Work instruction:
Reproduce the entries below, please. Keep every character the same.

Data:
# # # # #

-- ==== Sys2Proof/Laws/State.lean ====
section
/-! SUPPORT. Small laws of tables and of the updates of the state: what each update leaves, and what it changes. -/

namespace Sys2Proof

theorem FMap.find_set {α : Type} (m : FMap α) (k j : Nat) (x : α) :
    (m.set k x).find j = if j = k then some x else m.find j := by
  induction m with
  | nil => simp [FMap.set, FMap.find]
  | cons p t ih =>
    simp only [FMap.set]
    split
    · subst k; simp only [FMap.find]; split <;> rfl
    · split
      · simp [FMap.find]
      · simp only [FMap.find, ih]; split <;> split <;> simp_all
@[simp] theorem FMap.find_set_self {α : Type} (m : FMap α) (k : Nat) (x : α) : (m.set k x).find k = some x := by
  simp [FMap.find_set]
theorem FMap.find_set_ne {α : Type} (m : FMap α) (k j : Nat) (x : α) (h : j ≠ k) : (m.set k x).find j = m.find j := by
  simp [FMap.find_set, h]
@[simp] theorem FMap.getD_set_self {α : Type} (m : FMap α) (k : Nat) (x d : α) : (m.set k x).getD k d = x := by
  simp [FMap.getD]
theorem FMap.getD_set_ne {α : Type} (m : FMap α) (k j : Nat) (x d : α) (h : j ≠ k) : (m.set k x).getD j d = m.getD j d := by
  simp [FMap.getD, FMap.find_set, h]
@[simp] theorem FMap.set_set {α : Type} (m : FMap α) (k : Nat) (x y : α) : (m.set k x).set k y = m.set k y := by
  induction m with
  | nil => simp [FMap.set]
  | cons p t ih =>
    simp only [FMap.set]
    split
    · simp [FMap.set]
    · split
      · simp [FMap.set]
      · simp_all [FMap.set]

end Sys2Proof

namespace Sys2Proof.Machine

# # # # #

Exercise solution:
-- ==== Sys2Proof/Laws/State.lean ====
section
/-! SUPPORT. Small laws of tables and of the updates of the state: what each update leaves, and what it changes. -/

namespace Sys2Proof

theorem FMap.find_set {α : Type} (m : FMap α) (k j : Nat) (x : α) :
    (m.set k x).find j = if j = k then some x else m.find j := by
  induction m with
  | nil => simp [FMap.set, FMap.find]
  | cons p t ih =>
    simp only [FMap.set]
    split
    · subst k; simp only [FMap.find]; split <;> rfl
    · split
      · simp [FMap.find]
      · simp only [FMap.find, ih]; split <;> split <;> simp_all
@[simp] theorem FMap.find_set_self {α : Type} (m : FMap α) (k : Nat) (x : α) : (m.set k x).find k = some x := by
  simp [FMap.find_set]
theorem FMap.find_set_ne {α : Type} (m : FMap α) (k j : Nat) (x : α) (h : j ≠ k) : (m.set k x).find j = m.find j := by
  simp [FMap.find_set, h]
@[simp] theorem FMap.getD_set_self {α : Type} (m : FMap α) (k : Nat) (x d : α) : (m.set k x).getD k d = x := by
  simp [FMap.getD]
theorem FMap.getD_set_ne {α : Type} (m : FMap α) (k j : Nat) (x d : α) (h : j ≠ k) : (m.set k x).getD j d = m.getD j d := by
  simp [FMap.getD, FMap.find_set, h]
@[simp] theorem FMap.set_set {α : Type} (m : FMap α) (k : Nat) (x y : α) : (m.set k x).set k y = m.set k y := by
  induction m with
  | nil => simp [FMap.set]
  | cons p t ih =>
    simp only [FMap.set]
    split
    · simp [FMap.set]
    · split
      · simp [FMap.set]
      · simp_all [FMap.set]

end Sys2Proof

namespace Sys2Proof.Machine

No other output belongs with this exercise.